Hasta febrero de 2013, el SITME [Sistema de Transacciones con Títulos en Moneda Extranjera] asignaba 180 millones de dólares semanales, actualmente el SICAD [Sistema Complementario de Administración de Divisas] subasta 100 millones semanales, 97 millones de los cuales van dirigidos a empresas privadas y 3 millones a personas naturales; adicionalmente CADIVI [Comisión de Administración de Divisas] ha asignado 33 millardos [mil millones] de dólares en lo que va de año. Han participado de estas asignaciones empresas del sector alimentos y 392 empresas de los sectores automotor y caucho, 132 del metalúrgico, 136 fabricantes de papel y productos para artes gráficas, así como de químicos para tintas, 71 del sector químico, 7 del sector exportador y 25 del sector comercio.

Queda claro que las razones del desabastecimiento no es la no asignación de dólares; este responde principalmente a la caída de la producción y al apetito voraz de la burguesía de apropiarse de la mayor parte posible de la renta petrolera mediante mecanismos especulativos. Sin embargo, las medidas anunciadas por el gobierno frente a esta situación es de más concesiones al empresariado, tales como el anuncio del ministro de Finanzas, Nelson Merentes, de implementar un tercer sistema de asignación de divisas, donde el precio sería fijado por las casas de bolsa y de cambio de acuerdo con la disponibilidad de divisas en el mercado.
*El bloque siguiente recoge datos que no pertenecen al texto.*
-- ==== Sys2Proof/Certificates/Slice0/Obligations.lean ====
section
/-! DEFINITION. What is claimed of the machine: the statements for the provers. Each docstring names the rules of spec/ that it
formalises, or says which choice of the model it states. -/

open Sys2Proof Sys2Proof.Machine

/-! ## Scalar words (CLASS 0x0) -/

/-- R162, R163: every scalar word completes with the result that the table gives, once for the path, whatever EXEC holds. `A`, `B` and
`P` are what its fields read. -/
def scalarWordsGiveTheirResultsRule : Prop :=
  ∀ (s : State) (x : Ctx) (c : Ctl) (d : Dst) (a b p : Src), s.issues x c → s.errIn = [] →
    let A := x.sca s.clk c.lit a
    let B := x.sca s.clk c.lit b
    let P := x.sca s.clk c.lit p
    let n := B.toNat % 256
    s.scaDone x c d (exec (.sadd c d a b) s) (A + B)
    ∧ s.scaDone x c d (exec (.ssub c d a b) s) (A - B)
    ∧ s.scaDone x c d (exec (.smul c d a b) s) (A * B)
    ∧ s.scaDone x c d (exec (.smin c false d a b) s) (BitVec.ofInt 64 (min A.toInt B.toInt))
    ∧ s.scaDone x c d (exec (.smin c true d a b) s) (BitVec.ofNat 64 (min A.toNat B.toNat))
    ∧ s.scaDone x c d (exec (.smax c false d a b) s) (BitVec.ofInt 64 (max A.toInt B.toInt))
    ∧ s.scaDone x c d (exec (.smax c true d a b) s) (BitVec.ofNat 64 (max A.toNat B.toNat))
    ∧ s.scaDone x c d (exec (.sand c d a b) s) (A &&& B)
    ∧ s.scaDone x c d (exec (.sor c d a b) s) (A ||| B)
    ∧ s.scaDone x c d (exec (.sxor c d a b) s) (A ^^^ B)
    ∧ s.scaDone x c d (exec (.sandn c d a b) s) (A &&& ~~~B)
    ∧ s.scaDone x c d (exec (.snot c d a) s) (~~~A)
    ∧ s.scaDone x c d (exec (.sshl c d a b) s) (BitVec.ofNat 64 (A.toNat * 2 ^ n))
    ∧ s.scaDone x c d (exec (.sshr c d a b) s) (BitVec.ofNat 64 (A.toNat / 2 ^ n))
    ∧ s.scaDone x c d (exec (.ssar c d a b) s) (BitVec.ofInt 64 (A.toInt / 2 ^ n))
    ∧ s.scaDone x c d (exec (.smov c d a) s) A
    ∧ s.scaDone x c d (exec (.ssel c d p a b) s) (if P = 0#64 then B else A)
    ∧ s.scaDone x c d (exec (.spopc c d a) s) (BitVec.ofNat 64 ((List.range 64).countP (fun i => A.getLsbD i)))
    ∧ (∃ i, s.scaDone x c d (exec (.sffs c d a) s) (BitVec.ofNat 64 i) ∧ (∀ j < i, j < 64 → A.getLsbD j = false)
        ∧ if A = 0#64 then i = 64 else i < 64 ∧ A.getLsbD i = true)
    ∧ (∃ i, s.scaDone x c d (exec (.sfls c d a) s) (BitVec.ofNat 64 i) ∧ (∀ j, i < j → A.getLsbD j = false)
        ∧ if A = 0#64 then i = 64 else i < 64 ∧ A.getLsbD i = true)
    ∧ ∀ u : Bool,
        let I : W64 → Int := fun w => if u then w.toNat else w.toInt
        s.scaDone x c d (exec (.scmp c .eq u d a b) s) (if A = B then 1#64 else 0#64)
        ∧ s.scaDone x c d (exec (.scmp c .ne u d a b) s) (if A = B then 0#64 else 1#64)
        ∧ s.scaDone x c d (exec (.scmp c .lt u d a b) s) (if I A < I B then 1#64 else 0#64)
        ∧ s.scaDone x c d (exec (.scmp c .le u d a b) s) (if I A ≤ I B then 1#64 else 0#64)
        ∧ s.scaDone x c d (exec (.scmp c .gt u d a b) s) (if I B < I A then 1#64 else 0#64)
        ∧ s.scaDone x c d (exec (.scmp c .ge u d a b) s) (if I B ≤ I A then 1#64 else 0#64)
En otras palabras, una nueva devaluación, con sus respectivos efectos de incremento en el índice de precios para el consumidor. 

Crisis económica y medidas antiobreras

En líneas generales, pese a los altos precios del petróleo (que ¡ojo! vienen desde hace varias semanas en descenso), la economía venezolana viene en picada, el PIB tuvo un exiguo crecimiento de apenas 2,6% en lo que va de año, sectores como la construcción y transporte y comunicaciones descendieron hasta 6% y 0,9%, respectivamente.

Aunque el sector manufactura experimentó un crecimiento de 5,7% este es un sector muy contraído y que poco aporta al PIB general. Otro aspecto deficitario son las reservas internacionales que ascienden actualmente a 21.500 millones de dólares, varios millones por debajo del nivel óptimo, establecido por el BCV, de 25.000 millones de dólares.

En conclusión, medidas como las adoptadas por el gobierno, es decir, devaluaciones, aumento del nivel de emisiones, eliminación de requisitos para el acceso a las mismas, e implementación de nuevos sistemas cambiarios, flexibilización de controles, liberación de precios y pírricos aumentos salariales –medidas, por lo demás, exigidas y aplaudidas por el empresariado y la derecha opositora (sólo se quejan de que son insuficientes para sus intereses y negocios)– no servirán para sacar al país del descalabro económico ni para satisfacer las necesidades de los trabajadores. Al contrario, son profundamente antiobreras y antipopulares, mantendrán a los trabajadores víctimas de la voracidad capitalista, disminuirán la inversión en salud, educación, vivienda, industrias básicas, empresas estatales, misiones y pensiones.